Retype every line of the records exactly.

RECORDS FOR THIS EXERCISE Block Start

/-! ### Registers -/

/-- BAT_STR_STAT[s]. -/
def StrSt.stat (k : StrSt) : Word :=
  bw k.qBad 31 ||| bw k.cutoff 30 ||| bw k.below 29 ||| bw k.learned 28 ||| bw k.susLow 27 ||| bw k.susHigh 26 ||| bw k.held 25 ||| bw k.wbPend 24 |||
  bw k.hasRef 23 ||| bw k.lastFull 22 ||| bw k.anchored 21

/-- Word `i` of a 64-bit pair in memory layout (03 R74). -/
def Q64.word (q : Q64) (i : Nat) : Word :=
  match i % 4 with
  | 0 => q.v.setWidth 32 | 1 => (q.v >>> 32).setWidth 32 | 2 => q.c.setWidth 32 | _ => (q.c >>> 32).setWidth 32

def w64at (v : BitVec 64) (i : Nat) : Word := if i % 2 = 0 then v.setWidth 32 else (v >>> 32).setWidth 32

/-- Reads of the battery unit's status registers. -/
def State.batRead (s : State) (o : Nat) : Word :=
  if o = 0 then nw s.nStrings
  else if o = 8 then (s.reg 0x50008) ||| bw s.bat.chg 1 ||| bw s.bat.ship 0
  else if o = 0x0C then s.cutMap.setWidth 32
  else
    let k := s.bat.str[(idx ((o - 0x1000) / 0x100) : Fin 16)]
    let w := o % 0x100
    let i := w / 4
    if w < 0x10 then k.q.word i
    else if w < 0x20 then k.snap.word i
    else if w < 0x30 then (Q64.of k.qset).word i
    else if w < 0x40 then (Q64.of k.empty).word i
    else if w < 0x50 then (Q64.of k.cap).word i
    else if w < 0x58 then w64at k.since i
    else if w < 0x60 then w64at k.belowQ i
    else if w = 0x88 then k.soc
    else if w = 0x8C then k.stat
    else if w = 0x90 then k.refSigma
    else if w = 0x94 then w64at k.refQ 0
    else if w = 0x98 then w64at k.refQ 1
    else if w = 0x9C then k.refTick
    else if w = 0xA0 ∨ w = 0xA4 then w64at k.heldC i
    else if w = 0xAC then at_ k.rcnt 0
    else 0

/-- Writes of BAT_SHIP and BAT_LCMD (`v` holds only the bytes written). -/
def State.batWrite (s : State) (o : Nat) (v lane : Word) : State :=
  if o = 8 then
    if bit v 31 && !s.shipOk (bits v 16 8) then s.flagErr errLocked 0x50008
    else
      let s := if bit lane 8 then s.setReg 0x50008 (v &&& 0x0000FF00) else s
      let s := if bit v 31 then s.shipEnter else s
      if bit v 30 then s.shipRelease else s
  else if o % 0x100 = 0xA8 ∧ 0x1000 ≤ o then
    let b : Fin 16 := idx ((o - 0x1000) / 0x100)
    let s := if bit v 31 then s.learnReset b else s
    if bit v 30 then s.wbAck b else s
  else s

end Sys2Proof.Machine
end

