/-- NVM_LAST of an initiator (R282). -/
def State.nvLast (s : State) (ini : Initiator) (c : BitVec 2) : State :=
  match ini with
  | .F => s
  | .B => { s with nvm := { s.nvm with last := s.nvm.last.set 0 c } }
  | .spi => { s with nvm := { s.nvm with last := s.nvm.last.set 1 c } }
  | .twi0 => { s with nvm := { s.nvm with last := s.nvm.last.set 2 c } }

/-- A corrected group is counted (R281). -/
def State.nvCorr (s : State) (a : Nat) : State :=
  ({ s with nvm := { s.nvm with corrCnt := satAdd s.nvm.corrCnt 1 } }).dev 0x700 1 [nw a]

/-- A read of `n` bytes through the window at bus address `a` (R280-R282); they lie in one group (notes/assumptions/59.md). -/
def State.nvRead (s : State) (ini : Initiator) (a n : Nat) : State × Word :=
  let off := a - mramBase
  let g := a - a % 8
  if s.nvDenied ini off then ((s.nvErr true g).nvLast ini 3, 0)
  else if !s.awake then (s.drawn, Config.freeWord s.freeCtr)
  else match s.nvMark off with
    | some .uncorr => (((s.nvErr false g).nvLast ini 2).dev 0x702 6 [nw g, iniWord ini], 0)
    | e =>
      let v := nw (leNat ((List.range n).map fun i => s.nvByte (off + i)))
      match e with
      | some .corr => ((s.nvCorr g).nvLast ini 1, v)
      | _ => (s.nvLast ini 0, v)

/-! ### Writing (R284, R285, R287, R297) -/

/-- Pages of a copy of a registered record. -/
def AbSt.pages (r : AbSt) : Nat := r.n.toNat + 1

/-- The registered copy whose first, or last, page is `page`: record and copy (false A, true B). -/
def State.abAt (s : State) (page : Nat) (isLast : Bool) : Option (Fin 16 × Bool) :=
  (fins 16).findSome? fun i =>
    let r := s.nvm.ab[i]
    let at0 (p : BitVec 15) : Nat := p.toNat + (if isLast then r.pages - 1 else 0)
    if !r.en then none else if at0 r.pageA = page then some (i, false) else if at0 r.pageB = page then some (i, true) else none

/-- A page write is offered by `ini` (R285, R287, R292): the state and the status of NVWR (notes/assumptions/39.md). -/
def State.nvOffer (s : State) (ini : Initiator) (src : NvSrc) (page : Nat) (data : List Byte) : State × BitVec 3 :=
  if s.nvLocked ini page then (s, 3)
  else if 16 ≤ s.nvPages then (s, 2)
  else
    let first := s.abAt page false
    let gW := match first with | some (i, _) => 10 * s.nvm.ab[i].pages + 2 | none => 10
    if s.gateOpen gW then
      ({ s.gateYes with nvm := { s.gateYes.nvm with queue := s.nvm.queue ++
          [{ src := src, off := 64 * page, data := data, abFirst := first, abLast := (s.abAt page true).map (·.1) }] } }, 0)
    else (s.gateNo gW, 1)

/-- NVM_CMD (R285). -/
def State.nvCmd (s : State) (ini : Initiator) (page : Nat) : State :=
  let data := (List.range 16).flatMap fun w => wBytes (s.reg (0x80040 + 4 * w))
  let (s, r) := s.nvOffer ini (if ini = .spi then .spi else if ini = .twi0 then .twi0 else if ini = .B then .thB else .thF) page data
  { s with nvm := { s.nvm with cmdRes := r } }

RECORDS FOR THIS EXERCISE Block End

→ OUTPUT OF THE EXERCISE
/-! ### Registers -/

/-- BAT_STR_STAT[s]. -/
def StrSt.stat (k : StrSt) : Word :=
  bw k.qBad 31 ||| bw k.cutoff 30 ||| bw k.below 29 ||| bw k.learned 28 ||| bw k.susLow 27 ||| bw k.susHigh 26 ||| bw k.held 25 ||| bw k.wbPend 24 |||
  bw k.hasRef 23 ||| bw k.lastFull 22 ||| bw k.anchored 21

/-- Word `i` of a 64-bit pair in memory layout (03 R74). -/
def Q64.word (q : Q64) (i : Nat) : Word :=
  match i % 4 with
  | 0 => q.v.setWidth 32 | 1 => (q.v >>> 32).setWidth 32 | 2 => q.c.setWidth 32 | _ => (q.c >>> 32).setWidth 32

def w64at (v : BitVec 64) (i : Nat) : Word := if i % 2 = 0 then v.setWidth 32 else (v >>> 32).setWidth 32

/-- Reads of the battery unit's status registers. -/
def State.batRead (s : State) (o : Nat) : Word :=
  if o = 0 then nw s.nStrings
  else if o = 8 then (s.reg 0x50008) ||| bw s.bat.chg 1 ||| bw s.bat.ship 0
  else if o = 0x0C then s.cutMap.setWidth 32
  else
    let k := s.bat.str[(idx ((o - 0x1000) / 0x100) : Fin 16)]
    let w := o % 0x100
    let i := w / 4
    if w < 0x10 then k.q.word i
    else if w < 0x20 then k.snap.word i
    else if w < 0x30 then (Q64.of k.qset).word i
    else if w < 0x40 then (Q64.of k.empty).word i
    else if w < 0x50 then (Q64.of k.cap).word i
    else if w < 0x58 then w64at k.since i
    else if w < 0x60 then w64at k.belowQ i
    else if w = 0x88 then k.soc
    else if w = 0x8C then k.stat
    else if w = 0x90 then k.refSigma
    else if w = 0x94 then w64at k.refQ 0
    else if w = 0x98 then w64at k.refQ 1
    else if w = 0x9C then k.refTick
    else if w = 0xA0 ∨ w = 0xA4 then w64at k.heldC i
    else if w = 0xAC then at_ k.rcnt 0
    else 0

/-- Writes of BAT_SHIP and BAT_LCMD (`v` holds only the bytes written). -/
def State.batWrite (s : State) (o : Nat) (v lane : Word) : State :=
  if o = 8 then
    if bit v 31 && !s.shipOk (bits v 16 8) then s.flagErr errLocked 0x50008
    else
      let s := if bit lane 8 then s.setReg 0x50008 (v &&& 0x0000FF00) else s
      let s := if bit v 31 then s.shipEnter else s
      if bit v 30 then s.shipRelease else s
  else if o % 0x100 = 0xA8 ∧ 0x1000 ≤ o then
    let b : Fin 16 := idx ((o - 0x1000) / 0x100)
    let s := if bit v 31 then s.learnReset b else s
    if bit v 30 then s.wbAck b else s
  else s

end Sys2Proof.Machine
end

/-- NVM_LAST of an initiator (R282). -/
def State.nvLast (s : State) (ini : Initiator) (c : BitVec 2) : State :=
  match ini with
  | .F => s
  | .B => { s with nvm := { s.nvm with last := s.nvm.last.set 0 c } }
  | .spi => { s with nvm := { s.nvm with last := s.nvm.last.set 1 c } }
  | .twi0 => { s with nvm := { s.nvm with last := s.nvm.last.set 2 c } }

/-- A corrected group is counted (R281). -/
def State.nvCorr (s : State) (a : Nat) : State :=
  ({ s with nvm := { s.nvm with corrCnt := satAdd s.nvm.corrCnt 1 } }).dev 0x700 1 [nw a]

/-- A read of `n` bytes through the window at bus address `a` (R280-R282); they lie in one group (notes/assumptions/59.md). -/
def State.nvRead (s : State) (ini : Initiator) (a n : Nat) : State × Word :=
  let off := a - mramBase
  let g := a - a % 8
  if s.nvDenied ini off then ((s.nvErr true g).nvLast ini 3, 0)
  else if !s.awake then (s.drawn, Config.freeWord s.freeCtr)
  else match s.nvMark off with
    | some .uncorr => (((s.nvErr false g).nvLast ini 2).dev 0x702 6 [nw g, iniWord ini], 0)
    | e =>
      let v := nw (leNat ((List.range n).map fun i => s.nvByte (off + i)))
      match e with
      | some .corr => ((s.nvCorr g).nvLast ini 1, v)
      | _ => (s.nvLast ini 0, v)

/-! ### Writing (R284, R285, R287, R297) -/

/-- Pages of a copy of a registered record. -/
def AbSt.pages (r : AbSt) : Nat := r.n.toNat + 1

/-- The registered copy whose first, or last, page is `page`: record and copy (false A, true B). -/
def State.abAt (s : State) (page : Nat) (isLast : Bool) : Option (Fin 16 × Bool) :=
  (fins 16).findSome? fun i =>
    let r := s.nvm.ab[i]
    let at0 (p : BitVec 15) : Nat := p.toNat + (if isLast then r.pages - 1 else 0)
    if !r.en then none else if at0 r.pageA = page then some (i, false) else if at0 r.pageB = page then some (i, true) else none

/-- A page write is offered by `ini` (R285, R287, R292): the state and the status of NVWR (notes/assumptions/39.md). -/
def State.nvOffer (s : State) (ini : Initiator) (src : NvSrc) (page : Nat) (data : List Byte) : State × BitVec 3 :=
  if s.nvLocked ini page then (s, 3)
  else if 16 ≤ s.nvPages then (s, 2)
  else
    let first := s.abAt page false
    let gW := match first with | some (i, _) => 10 * s.nvm.ab[i].pages + 2 | none => 10
    if s.gateOpen gW then
      ({ s.gateYes with nvm := { s.gateYes.nvm with queue := s.nvm.queue ++
          [{ src := src, off := 64 * page, data := data, abFirst := first, abLast := (s.abAt page true).map (·.1) }] } }, 0)
    else (s.gateNo gW, 1)

/-- NVM_CMD (R285). -/
def State.nvCmd (s : State) (ini : Initiator) (page : Nat) : State :=
  let data := (List.range 16).flatMap fun w => wBytes (s.reg (0x80040 + 4 * w))
  let (s, r) := s.nvOffer ini (if ini = .spi then .spi else if ini = .twi0 then .twi0 else if ini = .B then .thB else .thF) page data
  { s with nvm := { s.nvm with cmdRes := r } }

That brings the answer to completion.